Task brief
Set down a word-for-word copy of the data below, limited to the lines from the first through the line with "let T := refInterval".

Segment Start: Information

/-- A write of DRAM stores its bytes and no other, and takes the poison off every line that it covers whole; a write past the usable
size stores nothing and is noted. (Where the spec leaves a choice, the model's: log entry 67.) -/
def dramWrites : Prop :=
  ∀ (s : State) (port tag a bad : Nat) (bytes : List Nat), bytes ≠ [] →
    ∃ t, exec (.dramWrite port tag a bytes bad) s = .next t ∧ SameOutside s t a bytes.length ∧
      (partUsable s.part < a + bytes.length → t.dram = s.dram ∧ Notes 0 s t ∧ Frame s t [] []) ∧
      (a + bytes.length ≤ partUsable s.part →
        (∀ i (h : i < bytes.length), t.byte (a + i) = BitVec.ofNat 8 bytes[i]) ∧
        (∀ l, a ≤ 64 * l → 64 * l + 64 ≤ a + bytes.length → t.poisoned l = false) ∧
        (∀ l, 64 * l + 64 ≤ a ∨ a + bytes.length ≤ 64 * l → t.poisoned l = s.poisoned l) ∧
        (∀ l, s.poisoned l = true → ¬ (a ≤ 64 * l ∧ 64 * l + 64 ≤ a + bytes.length) → t.poisoned l = true) ∧
        t.cnt (Cnt.DMC_ACCT tag) = (s.cnt (Cnt.DMC_ACCT tag) + 64 * (linesOf a bytes.length).length) % 2 ^ 64 ∧
        Frame { s with dram := t.dram } t (Reg.FLT_INJECT_CTRL_ARM :: pdStateF (8 + s.quadOf a) :: errF) (Cnt.DMC_ACCT tag :: errC))

/-- A refresh fixes the channel's next slot on its shifted grid; a warmer reading raises the multiplier at once, and a reading above
140 degrees reports OVERTEMP; drift beyond 1/8 UI asks for retraining; a window's traffic leaves the window.
(Where the spec leaves a choice, the model's: log entries 60, 69.) -/
def Obligations.DramUpkeep : Prop :=
  ∀ (s : State) (ch now : Nat), ch < partChannels s.part →
    (s.pd (8 + ch / 4) < 2 →
      let T := refInterval (s.fld (Reg.DMC_CH_STATE_MULT ch))
      let off := ch * T / partChannels s.part
      let at_ := max s.time now * 1000
      ∃ t nx, exec (.refreshSlot ch now) s = .next t ∧ tget 0 t.dram.refLast ch = at_ ∧ tget 0 t.dram.refNext ch = nx ∧
        at_ < nx ∧ nx ≤ at_ + T ∧ off ≤ nx ∧ (nx - off) % T = 0 ∧
        t.dram = { s.dram with refLast := t.dram.refLast, refNext := t.dram.refNext } ∧
        OnlyRegs { s.at now with dram := t.dram } t [] [Cnt.DMC_REFRESHES]) ∧
    (∀ temp : Int, -256 ≤ temp → temp < 256 →
      ∃ t, exec (.dramTempRead ch temp now) s = .next t ∧ t.fld (Reg.DMC_CH_STATE_TEMP ch) = temp9 temp ∧
        (s.fld (Reg.DMC_CH_STATE_MULT ch) ≤ multFor temp → t.fld (Reg.DMC_CH_STATE_MULT ch) = multFor temp) ∧
        (multFor temp < s.fld (Reg.DMC_CH_STATE_MULT ch) →
          (t.fld (Reg.DMC_CH_STATE_MULT ch) = s.fld (Reg.DMC_CH_STATE_MULT ch) ∨
            t.fld (Reg.DMC_CH_STATE_MULT ch) = (s.fld (Reg.DMC_CH_STATE_MULT ch) - 1) % 4) ∧
          (multEdge (s.fld (Reg.DMC_CH_STATE_MULT ch)) - 2 < temp →
            t.fld (Reg.DMC_CH_STATE_MULT ch) = s.fld (Reg.DMC_CH_STATE_MULT ch))) ∧
        (140 < temp → t.fld Reg.DMC_STATUS_OVERTEMP = 1 ∧ (s.asserted (236 + ch / 4) = false → t.fltSticky (236 + ch / 4) = true)) ∧
        t.dram.mem = s.dram.mem ∧
        Frame { s.at now with dram := t.dram } t [Reg.DMC_CH_STATE_TEMP ch, Reg.DMC_CH_STATE_MULT ch, Reg.DMC_STATUS_OVERTEMP] []) ∧
    (∀ drift,
      ∃ t, exec (.driftTrack ch drift) s = .next t ∧ t.fld (Reg.DMC_CH_STATE_DRIFT ch) = min 255 drift ∧
        (8 < drift → t.on (Reg.DMC_CH_STATE_RETRAIN_DUE ch) = true) ∧
        (8 < drift → s.on (Reg.DMC_CH_STATE_RETRAIN_DUE ch) = false →
          t.fld Reg.DMC_STATUS_RETRAIN_DUE = 1 ∧ (t.fld Reg.DMC_FAULT_DRIFT).testBit (ch / 4) = true) ∧
        Frame s t [Reg.DMC_CH_STATE_DRIFT ch, Reg.DMC_CH_STATE_RETRAIN_DUE ch, Reg.DMC_STATUS_RETRAIN_DUE, Reg.DMC_FAULT_DRIFT] []) ∧
    (∃ t, exec (.bwWindow now) s = .next t ∧ t.dram = { s.dram with bw := [] } ∧
      (∀ k < 16, tget 0 s.dram.bw k = 0 → t.fld (Reg.DMC_BW_DGB k) = 0) ∧
      (∀ k < 16, 0 < tget 0 s.dram.bw k → ∃ checks, t.fld (Reg.DMC_BW_DGB k) = (tget 0 s.dram.bw k + checks) / 100000 % 2 ^ (Reg.DMC_BW_DGB k).w) ∧
      OnlyRegs { s.at now with dram := t.dram, freeCtr := t.freeCtr } t ((upTo 0 16).map Reg.DMC_BW_DGB) [Cnt.DMC_PROMOTIONS])

/-- The patrol reads the next line of a channel, changes no byte and marks a line that stays uncorrectable; a soft repair serves the
oldest open candidate, once a second. DMC_LOCK takes the regions as the map only where they cover every granule exactly once. The wipe
leaves no byte, entry or queue and goes on to LOAD. (Where the spec leaves a choice, the model's: log entries 1, 70, 112.) -/
def Obligations.DramPatrolRepairLockWipe : Prop :=
  (∀ (s : State) (ch bad now : Nat), ch < partChannels s.part → s.on Reg.DMC_SCRUB_EN = true →
    let i := tget 0 s.dram.patrol ch
    let line := s.lineOfPlace (placeAt ch i)
    i < chLines →
    ∃ t, exec (.scrubLine ch bad now) s = .next t ∧ t.dram.mem = s.dram.mem ∧
      (i + 1 < chLines → tget 0 t.dram.patrol ch = i + 1) ∧
      (∀ l, line = some l → s.poisoned l = false → 3 < bad → t.poisoned l = true) ∧
      (∀ l, line ≠ some l → t.poisoned l = s.poisoned l) ∧
      (s.on (freezeOf Cnt.DMC_PATROL_LINES) = false → t.cnt Cnt.DMC_PATROL_LINES = (s.cnt Cnt.DMC_PATROL_LINES + 1) % 2 ^ 64) ∧
      Frame { s.at now with dram := t.dram } t (Reg.DMC_SCRUB_STATUS_PASSES :: Reg.DMC_SCRUB_STATUS_PERCENT :: errF) errC) ∧
  (∀ (s : State) (ch now : Nat) (spare : Bool) (c : RowRec), ch < partChannels s.part → s.on Reg.DMC_ECC_CTRL_SOFT_EN = true →
    s.inService = true → s.softCand ch = some c →
    tget 0 s.dram.lastSoft ch = 0 ∨ 1000000 ≤ max s.time now + 1 - tget 0 s.dram.lastSoft ch →
    ∃ t, exec (.softRepair ch spare now) s = .next t ∧
      tget [] t.dram.cands ch = (tget [] s.dram.cands ch).map (fun x => if x = c then
        (if spare then { c with softDone := true } else { c with exhausted := true }) else x) ∧
      tget 0 t.dram.lastSoft ch = max s.time now + 1 ∧ (spare = false → (t.fld Reg.DMC_FAULT_PPR_EXHAUSTED).testBit (ch / 4) = true) ∧
      t.dram = { s.dram with cands := t.dram.cands, lastSoft := t.dram.lastSoft } ∧
      Frame { s.at now with dram := t.dram } t [Reg.DMC_FAULT_PPR_EXHAUSTED] [Cnt.DMC_SOFT_REPAIRS]) ∧
  (∀ (s : State) (also : List (Nat × Word)), let s' := s.plainWrites (also.filter (fun w => w.1 / 0x10000 = 9))
    s'.fld Reg.DMC_CTRL_LOCK = 0 →
    ∃ t, exec (.dmcLock also) s = .next t ∧
      (mapCovers s'.regions = true → t.dram.map = s'.regions ∧ t.fld Reg.DMC_CTRL_LOCK = 1 ∧ t.fld Reg.DMC_STATUS_CFG_ERR = 0) ∧
      (mapCovers s'.regions = false → t.dram = s'.dram ∧ t.fld Reg.DMC_CTRL_LOCK = 0 ∧ t.fld Reg.DMC_STATUS_CFG_ERR = 1) ∧
      OnlyRegs { s' with dram := { s'.dram with map := t.dram.map } } t [Reg.DMC_CTRL_LOCK, Reg.DMC_STATUS_CFG_ERR] []) ∧
  (∀ (s : State) (now : Nat), s.mode = 2 →
    ∃ t, exec (.wipeDone now) s = .next t ∧ t.mode = 3 ∧ t.fld Reg.LCM_MODE_PREV = 2 ∧ t.fld Reg.DMC_STATUS_WIPE_BUSY = 0 ∧
      (∀ a, t.byte a = 0) ∧ (∀ l, t.poisoned l = false) ∧ (∀ k, t.lent k = none) ∧ t.ldg.reqs = [] ∧ (∀ n, t.lth n = lathe0) ∧
      (∀ p i, (t.cbuf p i).held = false) ∧
      OnlyRegs ((s.at now).wipeDram.wipeDie) t [Reg.LCM_MODE_MODE, Reg.LCM_MODE_PREV, Reg.LCM_MODE_REASON, Reg.DMC_STATUS_WIPE_BUSY] [])

/-- Canvas pictures are decided for coding, and waits for a refresh point expire. -/
def Obligations.PicturesAreDecided : Prop := refreshWaitsExpire ∧ picturesDecided

/-- Reads, retries and writes of DRAM. -/
def Obligations.DramReadsAndWrites : Prop := dramReads ∧ dramWrites

/-! ## The Coop -/

/-- COP_CTRL.LOCK holds only where the pools and owner limits fit, judged with the writes of its cycle. READY follows LOCK and judges the
waiting requests; later the first that a pool can serve has its buffer. (Where the spec leaves a choice, the model's: log entries 71, 72.) -/
def coopServes : Prop :=
  (∀ (s : State) (also : List (Nat × Word)), let s' := s.plainWrites (also.filter (fun w => w.1 / 0x10000 = 7))
    s'.fld Reg.COP_CTRL_LOCK = 0 →
    ∃ t, exec (.coopLock also) s = .next t ∧
      (s'.coopCfgOk = true → t.fld Reg.COP_CTRL_LOCK = 1 ∧ t.fld Reg.COP_STATUS_CFG_ERR = 0) ∧
      (s'.coopCfgOk = false → t.fld Reg.COP_CTRL_LOCK = 0 ∧ t.fld Reg.COP_STATUS_CFG_ERR = 1) ∧
      OnlyRegs s' t [Reg.COP_CTRL_LOCK, Reg.COP_STATUS_CFG_ERR] []) ∧
  (∀ (s : State) (now : Nat), s.on Reg.COP_CTRL_LOCK = true → s.fld Reg.COP_STATUS_READY = 0 →
    ∃ t, exec (.coopReady now) s = .next t ∧ t.fld Reg.COP_STATUS_READY = 1 ∧
      (s.coop.waits = [] → OnlyRegs (s.at now) t [Reg.COP_STATUS_READY] []) ∧
      (∀ w ∈ t.coop.waits, w ∈ s.coop.waits) ∧ (∀ w ∈ t.coop.waits, isTry w.whom = false) ∧
      t.life = s.life ∧ t.canvases = s.canvases ∧ t.drvs = s.drvs ∧ t.heads = s.heads) ∧
  (∀ (s : State) (e now p : Nat) (b : Bool) (o size t0 : Nat), s.on Reg.COP_STATUS_READY = true →
    s.coop.waits = [⟨.host e, o, size, t0⟩] → s.coopChoice o size = some (p, b) →
    ∃ t, exec (.coopWaitGrant now) s = .next t ∧ t.coop.waits = [] ∧ (t.cbuf p (s.nextBuf p)).held = true ∧
      (t.cbuf p (s.nextBuf p)).owner = o ∧ (t.cbuf p (s.nextBuf p)).gen = ((s.cbuf p (s.nextBuf p)).gen + 1) % 16 ∧
      (∀ q i, (q, i) ≠ (p, s.nextBuf p) → i < 2 ^ 18 → s.nextBuf p < 2 ^ 18 → t.cbuf q i = s.cbuf q i) ∧
      (∀ c, s.cmd e = some c → c.lost = false → ∃ c', t.cmd e = some c' ∧
        c'.fin = some ⟨0, 0, 0, handleOf p (s.nextBuf p) ((s.cbuf p (s.nextBuf p)).gen + 1), 0⟩) ∧
      Touches (s.at now) t
        (fun x => { x with coop := t.coop, cmds := t.cmds, ldg := t.ldg, freeCtr := t.freeCtr, hqs := t.hqs, ring := t.ring }))

/-- A free of a handle whose buffer is held under that generation frees it, to be given next; any other free changes no buffer, counts
and sets BAD_FREE. (Where the spec leaves a choice, the model's: log entries 71, 73.) -/
def coopFrees : Prop :=
  ∀ (s : State) (h : Nat), let p := h % 8
    let i := h / 8 % 2 ^ 18
    let b := s.cbuf p i
    ((b.held = true ∧ b.gen = h / 2 ^ 21 % 16 ∧ p < 6 ∧ h < 2 ^ 25) →
      ∃ t, exec (.coopFree h) s = .next t ∧ t.cbuf p i = { b with held := false } ∧ t.nextBuf p = i ∧
        (∀ q j, j < 2 ^ 18 → (q, j) ≠ (p, i) → t.cbuf q j = s.cbuf q j) ∧
        (s.on (freezeOf Cnt.COP_FREES) = false → t.cnt Cnt.COP_FREES = (s.cnt Cnt.COP_FREES + 1) % 2 ^ 64) ∧
        OnlyRegs { s with coop := t.coop } t [] [Cnt.COP_FREES]) ∧
    (¬ (b.held = true ∧ b.gen = h / 2 ^ 21 % 16 ∧ p < 6 ∧ h < 2 ^ 25) →
      ∃ t, exec (.coopFree h) s = .next t ∧ t.coop = s.coop ∧ t.fld Reg.COP_STATUS_BAD_FREE = 1 ∧
        (s.on (freezeOf Cnt.COP_BAD_FREES) = false → t.cnt Cnt.COP_BAD_FREES = (s.cnt Cnt.COP_BAD_FREES + 1) % 2 ^ 64) ∧
        Frame s t [Reg.COP_STATUS_BAD_FREE] [Cnt.COP_BAD_FREES])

Segment End: Information

Written solution
/-- A write of DRAM stores its bytes and no other, and takes the poison off every line that it covers whole; a write past the usable
size stores nothing and is noted. (Where the spec leaves a choice, the model's: log entry 67.) -/
def dramWrites : Prop :=
  ∀ (s : State) (port tag a bad : Nat) (bytes : List Nat), bytes ≠ [] →
    ∃ t, exec (.dramWrite port tag a bytes bad) s = .next t ∧ SameOutside s t a bytes.length ∧
      (partUsable s.part < a + bytes.length → t.dram = s.dram ∧ Notes 0 s t ∧ Frame s t [] []) ∧
      (a + bytes.length ≤ partUsable s.part →
        (∀ i (h : i < bytes.length), t.byte (a + i) = BitVec.ofNat 8 bytes[i]) ∧
        (∀ l, a ≤ 64 * l → 64 * l + 64 ≤ a + bytes.length → t.poisoned l = false) ∧
        (∀ l, 64 * l + 64 ≤ a ∨ a + bytes.length ≤ 64 * l → t.poisoned l = s.poisoned l) ∧
        (∀ l, s.poisoned l = true → ¬ (a ≤ 64 * l ∧ 64 * l + 64 ≤ a + bytes.length) → t.poisoned l = true) ∧
        t.cnt (Cnt.DMC_ACCT tag) = (s.cnt (Cnt.DMC_ACCT tag) + 64 * (linesOf a bytes.length).length) % 2 ^ 64 ∧
        Frame { s with dram := t.dram } t (Reg.FLT_INJECT_CTRL_ARM :: pdStateF (8 + s.quadOf a) :: errF) (Cnt.DMC_ACCT tag :: errC))

/-- A refresh fixes the channel's next slot on its shifted grid; a warmer reading raises the multiplier at once, and a reading above
140 degrees reports OVERTEMP; drift beyond 1/8 UI asks for retraining; a window's traffic leaves the window.
(Where the spec leaves a choice, the model's: log entries 60, 69.) -/
def Obligations.DramUpkeep : Prop :=
  ∀ (s : State) (ch now : Nat), ch < partChannels s.part →
    (s.pd (8 + ch / 4) < 2 →
      let T := refInterval (s.fld (Reg.DMC_CH_STATE_MULT ch))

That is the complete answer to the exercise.